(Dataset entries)
/-- What an idle step can do: wait, take a write, run a command, refuse an opcode (R27, R108). -/
theorem step_idle_cases (hst : s.stage = .idle) (h : step s = .next t) :
    s.hostIn = [] ∧ t = s ∨
    (∃ a rest, s.hostIn = a :: rest ∧ (∀ op, a ≠ .command op) ∧ t = hostWrite a (s.setHostIn rest)) ∨
    (∃ op rest i, s.hostIn = .command op :: rest ∧ decode .cmd (op.setWidth 40) = .ok i ∧
      exec i (hostWrite (.command op) (s.setHostIn rest)) = .next t) ∨
    ∃ op rest, s.hostIn = .command op :: rest ∧
      t = setStatus .badCmd (hostWrite (.command op) (s.setHostIn rest)) := by
  cases hh : s.hostIn with
  | nil =>
    rw [step_idle_waits hst hh] at h
    cases h
    exact .inl ⟨rfl, rfl⟩
  | cons a rest =>
    by_cases hcmd : ∃ op, a = .command op
    · obtain ⟨op, rfl⟩ := hcmd
      cases hd : decode .cmd (op.setWidth 40) with
      | ok i =>
        rw [step_idle_command hst hh hd] at h
        exact .inr (.inr (.inl ⟨op, rest, i, rfl, hd, h⟩))
      | error e =>
        rw [step_idle_undefined hst hh hd] at h
        cases h
        exact .inr (.inr (.inr ⟨op, rest, rfl, rfl⟩))
    · have ha : ∀ op, a ≠ .command op := fun op ha => hcmd ⟨op, ha⟩
      rw [step_idle_write hst hh ha] at h
      cases h
      exact .inr (.inl ⟨a, rest, rfl, ha, rfl⟩)

theorem step_inv (hs : s.Inv) (h : step s = .next t) : t.Inv := by
  by_cases hst : s.stage = .idle
  · obtain ⟨-, rfl⟩ | ⟨a, rest, -, -, rfl⟩ | ⟨op, rest, i, -, hd, hx⟩ | ⟨op, rest, -, rfl⟩ := step_idle_cases hst h
    · exact hs
    · exact hostWrite_inv hs hst a rest
    · exact exec_command_inv (decode_command hd) (hostWrite_inv hs hst (.command op) rest) hx
    · exact setStatus_inv (hostWrite_inv hs hst (.command op) rest) hst _
  · exact linkStep_inv hs (step_busy hst ▸ h)
end

/-- Settles O23: a busy step is one move, an idle one an act of the host or the run of a command; each keeps the
invariant. -/
theorem stepKeepsInvariant : Obligations.StepKeepsInvariant :=
  fun _ _ hs h => step_inv hs h

end Sys2Proof.Machine

/-! ### Power-on reset, the host buffer and the AccessPort records -/

namespace Sys2Proof.Machine

/-- The canonical form of HBUF as a property of all pairs of entries (log 12). -/
theorem Memory.wf_iff_pairwise (m : List Host.Cell) :
    Memory.wf m = true ↔ m.Pairwise (fun c d => c.1 < d.1) ∧ ∀ c ∈ m, c.2 ≠ 0 := by
  induction m with
  | nil => simp [Memory.wf]
  | cons c m ih =>
    constructor
    · intro h
      obtain ⟨hc, -, hm⟩ := (Memory.wf_cons c m).mp h
      obtain ⟨hsorted, hnonzero⟩ := ih.mp hm
      exact ⟨List.pairwise_cons.mpr ⟨Memory.wf_lower c m h, hsorted⟩, List.forall_mem_cons.mpr ⟨hc, hnonzero⟩⟩
    · rintro ⟨hsorted, hnonzero⟩
      obtain ⟨hlower, hsorted⟩ := List.pairwise_cons.mp hsorted
      obtain ⟨hc, hnonzero⟩ := List.forall_mem_cons.mp hnonzero
      exact Memory.wf_of_lower c m hc hlower (ih.mpr ⟨hsorted, hnonzero⟩)

@[simp] theorem ap_reset (i : Byte) : State.reset.ap i = ⟨false, 0, none, none⟩ := ApTable.get_replicate i _

theorem atRest_reset : AtRest State.reset where
  hbufCanonical := rfl
  absentNoCache := by simp [State.cswCache, State.tarCache]
  nothingWithoutDp := fun _ => ⟨rfl, rfl, by simp [State.apPresent]⟩
  fsmIdle := rfl
  fsmMoves := ⟨rfl, rfl⟩

/-- Without a DebugPort each of the eleven commands of R265 writes NO_DP and does nothing else. -/
theorem commandBegin_noDp {i : Instr} (hi : i ∈ commandsNeedingDp) {s : State} (hv : s.dp.valid = false) :
    commandBegin i s = setStatus .noDp s := by
  have hneed : ∀ f : State → State, needDp f s = setStatus .noDp s := fun f => by simp [needDp, hv]
  simp only [commandsNeedingDp, List.mem_cons, List.not_mem_nil, or_false] at hi
  rcases hi with rfl | rfl | rfl | rfl | rfl | rfl | rfl | rfl | rfl | rfl | rfl <;>
    simp only [commandBegin, beginLowAccessRd, beginLowAccessWr, beginDpRead, beginDpWrite, beginDpError, beginDpAbort,
      beginApScan, beginApRead, beginApWrite, beginMem, needAp, hneed]

/-- A host command that begins and ends at once (R265, R184, R247, R252). -/
theorem exec_command_idle {i : Instr} (hi : i.isCommand = true) {s : State} (hst : s.stage = .idle)
    (hdone : (commandBegin i s).stage = .idle) : exec i s = .next (commandBegin i s) := by
  rw [exec_command hi, onIdle_eq _ hst, launch_idle hdone]

theorem isCommand_of_needsDp {i : Instr} (hi : i ∈ commandsNeedingDp) : i.isCommand = true := by
  revert i
  decide

theorem exec_noDp {i : Instr} (hi : i ∈ commandsNeedingDp) {s : State} (hst : s.stage = .idle)
    (hv : s.dp.valid = false) : exec i s = .next (setStatus .noDp s) := by
  have hbegin := commandBegin_noDp hi hv
  rw [exec_command_idle (isCommand_of_needsDp hi) hst (by simp [hbegin, hst]), hbegin]

/-- Settles O22: reset is at rest with no command, and the canonical form is sortedness with no zero entry. -/
theorem resetMeetsInvariant : Obligations.ResetMeetsInvariant :=
  ⟨inv_of_atRest atRest_reset rfl rfl, Memory.wf_iff_pairwise⟩

/-- Settles O21: the fields by evaluation, the AP records by the table's law, the eleven commands by `exec_noDp`. -/
theorem resetValues : Obligations.ResetValues := by
  refine ⟨rfl, rfl, rfl, ?records, rfl, rfl, rfl, rfl, rfl, rfl, rfl, rfl, rfl, rfl, rfl, fun _ => rfl, ?commands⟩
  case records =>
    intro i
    simp [State.apPresent, State.cswCache, State.tarCache]
  case commands =>
    rintro i s hi rfl
    exact exec_noDp hi rfl rfl

/-- Settles O12: the laws of the AP table, and the cases of R165 in the order of the model. -/
theorem rawCacheEffects_spec : Obligations.RawCacheEffects := by
  refine ⟨fun t f g i k => ⟨ApTable.get_map t i f, ApTable.get_tabulate i g, ?_⟩, fun s i => ⟨?_, rfl, rfl, rfl⟩,
    fun addr write value s => rfl⟩
  · rw [ApTable.get_change]
    simp only [eq_comm]
  · exact (Vector.getElem?_eq_getElem (ApTable.bound i)).symm

/-! ### The unit of confirmed bytes, and what a raise leaves -/

/-- `u = 2^win.sz` (R202). -/
theorem unitBytes_eq_two_pow (sz : BitVec 2) : unitBytes sz = 2 ^ sz.toNat := by
  revert sz
  decide

section
variable (s : State) (c : Condition)

/-- After a memory command the window is undefined (R24, log 13). -/
@[simp] theorem finish_win (r : Status) : (finish r s).win = if s.cont.isMem then (forgetWin s).win else s.win := by
  rw [finish_eq]
  split <;> rfl

@[simp] theorem finish_nonce (r : Status) : (finish r s).nonce = if s.cont.isMem then s.nonce + 1 else s.nonce := by
  rw [finish_eq]
  split <;> rfl

theorem raise_win : (raise c s).win = if s.cont.isMem then
    ⟨Config.freeWinSz (s.nonce + 1), Config.freeWinInc (s.nonce + 1), Config.freeWinA (s.nonce + 1),
      Config.freeWinDone (s.nonce + 1), Config.freeWinUnits (s.nonce + 1)⟩ else s.win := by
  rw [raise, finish_win, countOnRaise_eq]
  rfl

theorem raise_nonce : (raise c s).nonce = if s.cont.isMem then s.nonce + 2 else s.nonce + 1 := by
  rw [raise, finish_nonce, countOnRaise_eq]
  rfl

/-- A raise, field by field (R268). -/
theorem raise_eq_afterRaise : raise c s = s.afterRaise c := by
  apply State.ext
  case win => exact raise_win s c
  case nonce => exact raise_nonce s c
  case port => simp [State.afterRaise, confirmedBytes, unitBytes_eq_two_pow]
  case aps => exact raise_aps s c
  all_goals simp [State.afterRaise]
end

/-- Settles O30: the fields of a raise, and the state and number of each condition. -/
theorem raiseEffects : Obligations.RaiseEffects :=
  ⟨fun c s => raise_eq_afterRaise s c, rfl, rfl, rfl⟩

/-! ### The commands that make no call -/

/-- The AccessPort records once the DebugPort is destroyed (R252, log 13). -/
theorem destroyDp_eq (s : State) : destroyDp s =
    { s with dp := ⟨false, Config.freeIdcode s.nonce, false, none, Config.freeVariant s.nonce⟩,
             aps := apsGone s.nonce, nonce := s.nonce + 1 } := by
  apply State.ext <;> simp [apsGone]

/-- Settles O42: each of the three commands is complete where it begins. -/
theorem wireSilentCommands : Obligations.WireSilentCommands := by
  intro s hst
  refine ⟨?attach, ?detach, ?invalidate⟩
  case attach =>
    rw [exec_command_idle (i := .dpAttachJtag) rfl hst hst]
    simp only [commandBegin, attachJtag, destroyDp_eq]
    rfl
  case detach =>
    rw [exec_command_idle (i := .detach) rfl hst hst]
    simp only [commandBegin, detach, destroyDp_eq]
    rfl
  case invalidate =>
    rw [exec_command_idle (i := .cacheInvalidate) rfl hst hst]
    rfl

/-! ### The host's writes, the begin of an access -/

/-- Settles O15: the host's next act, by its kind. -/
theorem hostWritesTaken : Obligations.HostWritesTaken := by
  intro s hst
  refine ⟨step_idle_waits hst, fun v rest hh => step_idle_write hst hh nofun,
    fun v rest hh => step_idle_write hst hh nofun, fun v rest hh => step_idle_write hst hh nofun,
    fun v rest hh => step_idle_write hst hh nofun, fun i b rest hh => ⟨_, step_idle_write hst hh nofun, ?same, ?other⟩⟩
  case same => exact Memory.read_write_same _ _ _
  case other => exact fun j hj => Memory.read_write_other _ _ _ _ (Ne.symm hj)

/-- Settles O19: the short-circuit test is the first move of an access, and its two outcomes. -/
theorem shortCircuit : Obligations.ShortCircuit := by
  intro s hst
  rw [step_at hst (by decide), linkStep_start hst]
  refine ⟨fun hskip => ?_, fun hgo => ?_⟩
  · rw [startAccess_skip hskip]
    rfl
  · have hgo' : ¬ (isAp s.acc.addr = true ∧ s.dp.fault = true) := hgo
    rw [startAccess, if_neg hgo']
    cases s.wire <;> rfl

end Sys2Proof.Machine

/-! ### The word that stands next at each phase, and the instruction a step runs on it -/

namespace Sys2Proof.Machine

section
variable {s u : State}

/-- A step runs what the word standing next decodes to. -/
theorem step_word {f : Format} {w : BitVec 40} {i : Instr} (hf : fetch s = .word f w u) (hd : decode f w = .ok i) :
    step s = exec i u := by
  simp [step, hf, hd]

theorem fetch_request_swd (h : s.stage = .request) (hw : s.wire = .swd) :
    fetch s = .word .swdReq (s.acc.request.setWidth 40) s := by
  simp [fetch, fetchRequest, h, hw]

theorem fetch_request_jtag (h : s.stage = .request) (hw : s.wire = .jtag) :
    fetch s = .word (.jtagDr (isAp s.acc.addr)) (s.acc.scanWord.setWidth 40) s := by
  simp [fetch, fetchRequest, h, hw]

theorem fetch_ir (h : s.stage = .ir ∨ s.stage = .reloadIr) :
    fetch s = .word .jtagIr ((irCode s.acc.addr).setWidth 40) s := by
  rcases h with h | h <;> simp [fetch, h]

/-- The instruction register before a collecting scan is that of DPACC (log 21). -/
theorem fetch_collectIr (h : s.stage = .collectIr) : fetch s = .word .jtagIr 0b1010 s := by
  rw [fetch, h]
  rfl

## ACTIVITY
Filter the entries above and return only the lines holding "jtagIr".

## ANSWER FOR THE TASK
    fetch s = .word .jtagIr ((irCode s.acc.addr).setWidth 40) s := by
theorem fetch_collectIr (h : s.stage = .collectIr) : fetch s = .word .jtagIr 0b1010 s := by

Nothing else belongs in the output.